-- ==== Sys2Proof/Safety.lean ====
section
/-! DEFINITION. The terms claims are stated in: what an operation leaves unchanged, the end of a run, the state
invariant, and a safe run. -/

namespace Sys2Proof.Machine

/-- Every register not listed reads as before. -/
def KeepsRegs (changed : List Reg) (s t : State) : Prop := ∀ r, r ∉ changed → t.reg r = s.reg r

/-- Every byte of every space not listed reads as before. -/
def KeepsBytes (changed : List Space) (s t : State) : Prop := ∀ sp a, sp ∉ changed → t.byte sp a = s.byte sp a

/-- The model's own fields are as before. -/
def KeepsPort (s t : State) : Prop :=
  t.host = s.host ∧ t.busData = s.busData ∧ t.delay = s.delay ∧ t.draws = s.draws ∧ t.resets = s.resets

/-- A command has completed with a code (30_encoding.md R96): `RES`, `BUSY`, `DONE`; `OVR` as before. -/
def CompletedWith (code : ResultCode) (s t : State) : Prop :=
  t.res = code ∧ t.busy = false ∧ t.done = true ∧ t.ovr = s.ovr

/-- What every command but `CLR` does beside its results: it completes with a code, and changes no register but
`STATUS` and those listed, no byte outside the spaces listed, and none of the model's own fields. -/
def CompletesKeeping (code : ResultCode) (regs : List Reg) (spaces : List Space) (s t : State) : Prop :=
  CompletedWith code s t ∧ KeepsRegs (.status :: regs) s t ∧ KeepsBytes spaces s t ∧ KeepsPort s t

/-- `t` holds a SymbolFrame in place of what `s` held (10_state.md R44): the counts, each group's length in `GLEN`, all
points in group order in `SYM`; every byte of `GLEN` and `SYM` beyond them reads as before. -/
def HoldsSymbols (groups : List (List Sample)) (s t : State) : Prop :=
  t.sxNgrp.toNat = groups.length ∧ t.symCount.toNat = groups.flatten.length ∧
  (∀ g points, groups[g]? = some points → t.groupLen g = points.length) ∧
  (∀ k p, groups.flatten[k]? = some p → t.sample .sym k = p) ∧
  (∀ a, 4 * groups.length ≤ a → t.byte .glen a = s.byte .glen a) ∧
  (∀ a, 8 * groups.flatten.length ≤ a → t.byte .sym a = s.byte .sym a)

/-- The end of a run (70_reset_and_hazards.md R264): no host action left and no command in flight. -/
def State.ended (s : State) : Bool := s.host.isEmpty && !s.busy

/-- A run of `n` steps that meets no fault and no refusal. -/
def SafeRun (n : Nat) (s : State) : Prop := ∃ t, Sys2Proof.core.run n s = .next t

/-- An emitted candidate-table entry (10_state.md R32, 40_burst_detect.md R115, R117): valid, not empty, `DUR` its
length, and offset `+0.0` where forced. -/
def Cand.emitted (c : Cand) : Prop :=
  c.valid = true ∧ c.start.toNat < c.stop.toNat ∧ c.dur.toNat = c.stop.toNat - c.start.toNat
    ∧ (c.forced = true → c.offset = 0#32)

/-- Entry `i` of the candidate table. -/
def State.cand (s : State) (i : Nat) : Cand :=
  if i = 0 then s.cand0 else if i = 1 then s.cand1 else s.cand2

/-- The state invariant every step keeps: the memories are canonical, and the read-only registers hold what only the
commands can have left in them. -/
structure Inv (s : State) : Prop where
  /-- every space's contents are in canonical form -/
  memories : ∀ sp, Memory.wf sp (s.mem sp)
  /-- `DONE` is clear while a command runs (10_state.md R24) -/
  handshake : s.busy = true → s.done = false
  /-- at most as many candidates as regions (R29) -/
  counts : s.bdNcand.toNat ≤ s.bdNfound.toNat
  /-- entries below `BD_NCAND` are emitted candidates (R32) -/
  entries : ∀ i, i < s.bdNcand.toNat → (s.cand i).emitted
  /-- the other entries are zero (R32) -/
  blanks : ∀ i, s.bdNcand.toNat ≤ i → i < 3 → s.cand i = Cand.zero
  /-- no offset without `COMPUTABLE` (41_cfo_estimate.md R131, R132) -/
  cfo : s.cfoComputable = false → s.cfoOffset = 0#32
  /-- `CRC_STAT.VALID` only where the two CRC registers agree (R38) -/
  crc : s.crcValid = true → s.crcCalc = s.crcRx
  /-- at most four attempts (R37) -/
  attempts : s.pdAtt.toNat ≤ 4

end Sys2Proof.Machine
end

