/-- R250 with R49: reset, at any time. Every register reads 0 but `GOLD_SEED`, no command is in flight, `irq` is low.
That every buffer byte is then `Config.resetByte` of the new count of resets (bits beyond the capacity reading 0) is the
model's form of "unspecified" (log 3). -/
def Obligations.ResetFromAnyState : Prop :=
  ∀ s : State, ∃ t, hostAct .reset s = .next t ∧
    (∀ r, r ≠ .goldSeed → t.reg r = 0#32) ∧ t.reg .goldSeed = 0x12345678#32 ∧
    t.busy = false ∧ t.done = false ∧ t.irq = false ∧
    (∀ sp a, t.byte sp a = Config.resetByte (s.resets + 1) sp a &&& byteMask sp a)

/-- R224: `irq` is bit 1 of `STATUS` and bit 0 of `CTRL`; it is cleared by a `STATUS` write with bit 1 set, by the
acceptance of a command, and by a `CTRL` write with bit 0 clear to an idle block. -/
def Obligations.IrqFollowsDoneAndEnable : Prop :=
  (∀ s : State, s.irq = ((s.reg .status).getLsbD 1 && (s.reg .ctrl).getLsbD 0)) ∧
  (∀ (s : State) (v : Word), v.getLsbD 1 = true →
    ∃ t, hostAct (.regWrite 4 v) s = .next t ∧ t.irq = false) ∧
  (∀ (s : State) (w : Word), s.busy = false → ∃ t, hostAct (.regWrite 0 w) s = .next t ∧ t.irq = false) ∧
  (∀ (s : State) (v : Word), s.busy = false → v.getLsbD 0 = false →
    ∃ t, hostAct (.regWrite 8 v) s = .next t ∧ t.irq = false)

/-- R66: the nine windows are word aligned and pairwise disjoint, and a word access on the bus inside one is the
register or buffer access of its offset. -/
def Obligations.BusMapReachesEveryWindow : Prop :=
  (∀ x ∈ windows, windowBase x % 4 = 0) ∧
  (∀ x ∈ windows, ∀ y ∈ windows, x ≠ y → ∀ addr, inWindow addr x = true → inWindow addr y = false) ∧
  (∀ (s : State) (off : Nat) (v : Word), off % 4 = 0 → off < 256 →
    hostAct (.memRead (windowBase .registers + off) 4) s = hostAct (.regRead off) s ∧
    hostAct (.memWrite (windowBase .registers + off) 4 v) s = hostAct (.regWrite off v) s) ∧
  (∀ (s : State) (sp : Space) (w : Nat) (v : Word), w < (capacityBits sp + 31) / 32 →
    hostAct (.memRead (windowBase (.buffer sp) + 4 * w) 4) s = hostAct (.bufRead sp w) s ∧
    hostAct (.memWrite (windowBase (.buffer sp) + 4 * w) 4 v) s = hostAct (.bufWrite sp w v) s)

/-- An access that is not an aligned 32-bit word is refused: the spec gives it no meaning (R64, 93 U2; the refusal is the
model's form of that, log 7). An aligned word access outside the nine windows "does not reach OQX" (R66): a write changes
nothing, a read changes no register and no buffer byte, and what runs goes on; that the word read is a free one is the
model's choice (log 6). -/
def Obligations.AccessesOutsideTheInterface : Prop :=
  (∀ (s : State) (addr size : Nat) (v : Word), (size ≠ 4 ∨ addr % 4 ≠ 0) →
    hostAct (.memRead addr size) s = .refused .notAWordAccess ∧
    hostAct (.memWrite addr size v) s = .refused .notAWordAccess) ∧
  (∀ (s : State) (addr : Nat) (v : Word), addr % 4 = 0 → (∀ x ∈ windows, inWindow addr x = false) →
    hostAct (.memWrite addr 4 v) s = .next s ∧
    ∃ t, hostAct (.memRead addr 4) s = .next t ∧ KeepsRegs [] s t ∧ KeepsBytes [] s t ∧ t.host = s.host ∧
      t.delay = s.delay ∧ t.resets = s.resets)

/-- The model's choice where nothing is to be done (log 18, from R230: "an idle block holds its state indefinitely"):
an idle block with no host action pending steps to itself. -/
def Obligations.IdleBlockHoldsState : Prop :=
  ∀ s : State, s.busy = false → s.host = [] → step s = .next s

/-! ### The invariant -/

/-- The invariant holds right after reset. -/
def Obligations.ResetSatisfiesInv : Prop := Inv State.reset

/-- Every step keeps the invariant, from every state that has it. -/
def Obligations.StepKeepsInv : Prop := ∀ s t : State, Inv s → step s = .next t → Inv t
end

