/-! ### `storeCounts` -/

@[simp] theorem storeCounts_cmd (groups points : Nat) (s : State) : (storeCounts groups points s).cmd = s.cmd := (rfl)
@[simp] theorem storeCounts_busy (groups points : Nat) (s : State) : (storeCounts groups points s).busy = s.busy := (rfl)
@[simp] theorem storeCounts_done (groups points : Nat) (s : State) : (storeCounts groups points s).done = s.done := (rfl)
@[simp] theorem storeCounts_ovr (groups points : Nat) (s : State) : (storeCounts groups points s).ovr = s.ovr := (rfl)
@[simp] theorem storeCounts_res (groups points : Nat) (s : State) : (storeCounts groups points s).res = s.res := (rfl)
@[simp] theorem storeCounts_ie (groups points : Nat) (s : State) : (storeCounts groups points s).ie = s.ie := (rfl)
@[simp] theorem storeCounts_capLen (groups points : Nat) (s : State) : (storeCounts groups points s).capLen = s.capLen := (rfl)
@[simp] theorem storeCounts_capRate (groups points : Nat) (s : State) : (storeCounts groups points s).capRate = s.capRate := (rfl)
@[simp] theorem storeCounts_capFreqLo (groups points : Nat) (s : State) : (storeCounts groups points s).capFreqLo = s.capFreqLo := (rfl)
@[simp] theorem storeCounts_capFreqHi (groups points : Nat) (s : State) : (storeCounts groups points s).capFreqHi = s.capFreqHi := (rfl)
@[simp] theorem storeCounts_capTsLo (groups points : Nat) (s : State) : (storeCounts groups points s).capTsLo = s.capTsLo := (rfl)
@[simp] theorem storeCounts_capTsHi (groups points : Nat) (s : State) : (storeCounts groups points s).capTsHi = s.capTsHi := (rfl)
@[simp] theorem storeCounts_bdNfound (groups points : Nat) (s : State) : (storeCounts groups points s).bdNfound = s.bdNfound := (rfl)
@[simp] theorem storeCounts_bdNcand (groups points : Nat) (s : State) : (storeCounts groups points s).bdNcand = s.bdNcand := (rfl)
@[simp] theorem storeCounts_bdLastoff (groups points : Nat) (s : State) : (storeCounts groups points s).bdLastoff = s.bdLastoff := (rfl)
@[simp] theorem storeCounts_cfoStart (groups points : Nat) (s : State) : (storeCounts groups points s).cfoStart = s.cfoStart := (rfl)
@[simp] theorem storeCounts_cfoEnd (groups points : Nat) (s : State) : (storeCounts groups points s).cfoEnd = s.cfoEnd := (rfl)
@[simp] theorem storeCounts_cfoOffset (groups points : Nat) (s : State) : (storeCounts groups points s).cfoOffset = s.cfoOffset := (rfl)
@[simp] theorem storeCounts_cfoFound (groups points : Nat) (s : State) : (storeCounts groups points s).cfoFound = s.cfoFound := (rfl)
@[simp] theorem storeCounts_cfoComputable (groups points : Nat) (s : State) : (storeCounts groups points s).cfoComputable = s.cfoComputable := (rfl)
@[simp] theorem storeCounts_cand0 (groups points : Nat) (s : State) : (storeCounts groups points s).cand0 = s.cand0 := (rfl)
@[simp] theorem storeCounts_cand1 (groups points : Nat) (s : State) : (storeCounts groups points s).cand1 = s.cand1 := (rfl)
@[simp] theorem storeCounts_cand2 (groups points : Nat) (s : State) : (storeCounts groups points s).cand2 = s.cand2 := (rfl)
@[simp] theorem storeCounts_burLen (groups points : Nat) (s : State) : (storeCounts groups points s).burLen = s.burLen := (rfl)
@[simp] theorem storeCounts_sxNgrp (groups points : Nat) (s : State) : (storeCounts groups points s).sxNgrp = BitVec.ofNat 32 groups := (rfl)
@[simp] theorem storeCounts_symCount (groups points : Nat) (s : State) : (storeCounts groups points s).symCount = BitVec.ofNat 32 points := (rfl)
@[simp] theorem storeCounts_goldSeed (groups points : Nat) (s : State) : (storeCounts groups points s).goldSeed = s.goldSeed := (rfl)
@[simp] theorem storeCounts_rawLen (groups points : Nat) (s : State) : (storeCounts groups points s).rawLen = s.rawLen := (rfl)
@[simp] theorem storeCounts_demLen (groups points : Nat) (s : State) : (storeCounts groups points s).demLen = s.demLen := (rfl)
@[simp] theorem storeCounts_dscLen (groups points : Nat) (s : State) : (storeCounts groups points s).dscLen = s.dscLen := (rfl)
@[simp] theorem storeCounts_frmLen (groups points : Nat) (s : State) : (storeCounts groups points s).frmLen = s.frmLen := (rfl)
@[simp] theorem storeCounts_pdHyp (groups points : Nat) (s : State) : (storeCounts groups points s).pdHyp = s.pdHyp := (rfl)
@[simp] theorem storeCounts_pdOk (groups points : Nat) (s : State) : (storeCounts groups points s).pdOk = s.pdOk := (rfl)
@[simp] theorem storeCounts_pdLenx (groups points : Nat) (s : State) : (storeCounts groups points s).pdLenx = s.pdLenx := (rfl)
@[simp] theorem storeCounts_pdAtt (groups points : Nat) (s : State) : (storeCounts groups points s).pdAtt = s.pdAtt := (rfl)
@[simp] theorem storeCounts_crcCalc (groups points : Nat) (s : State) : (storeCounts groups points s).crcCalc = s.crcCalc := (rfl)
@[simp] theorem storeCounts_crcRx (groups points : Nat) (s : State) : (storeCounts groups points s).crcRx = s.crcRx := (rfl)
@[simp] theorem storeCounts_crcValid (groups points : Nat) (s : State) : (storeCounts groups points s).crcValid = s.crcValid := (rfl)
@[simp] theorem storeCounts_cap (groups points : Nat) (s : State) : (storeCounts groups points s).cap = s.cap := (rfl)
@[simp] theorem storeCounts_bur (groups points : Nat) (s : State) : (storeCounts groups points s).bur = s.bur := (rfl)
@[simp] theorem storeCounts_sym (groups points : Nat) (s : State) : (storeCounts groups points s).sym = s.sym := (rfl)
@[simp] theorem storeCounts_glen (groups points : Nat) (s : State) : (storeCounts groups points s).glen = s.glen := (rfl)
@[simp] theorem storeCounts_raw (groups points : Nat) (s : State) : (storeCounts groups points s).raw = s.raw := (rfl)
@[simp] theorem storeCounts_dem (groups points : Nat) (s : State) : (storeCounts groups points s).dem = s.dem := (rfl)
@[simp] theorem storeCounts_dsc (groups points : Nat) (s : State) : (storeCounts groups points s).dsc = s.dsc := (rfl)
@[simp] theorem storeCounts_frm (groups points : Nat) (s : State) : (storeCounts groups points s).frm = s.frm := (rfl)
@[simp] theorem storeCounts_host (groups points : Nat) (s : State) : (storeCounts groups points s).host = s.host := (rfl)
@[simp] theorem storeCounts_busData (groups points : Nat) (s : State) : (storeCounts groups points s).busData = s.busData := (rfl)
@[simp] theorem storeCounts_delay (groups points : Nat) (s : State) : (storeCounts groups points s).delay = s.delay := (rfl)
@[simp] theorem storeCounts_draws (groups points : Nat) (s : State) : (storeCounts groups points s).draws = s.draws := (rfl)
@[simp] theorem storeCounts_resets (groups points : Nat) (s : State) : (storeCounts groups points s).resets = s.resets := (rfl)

_ _ _ _

## Work request
Every line with "KeepsPort" in it should be copied from the entries.

## Written solution
def KeepsPort (s t : State) : Prop :=
  CompletedWith code s t ∧ KeepsRegs (.status :: regs) s t ∧ KeepsBytes spaces s t ∧ KeepsPort s t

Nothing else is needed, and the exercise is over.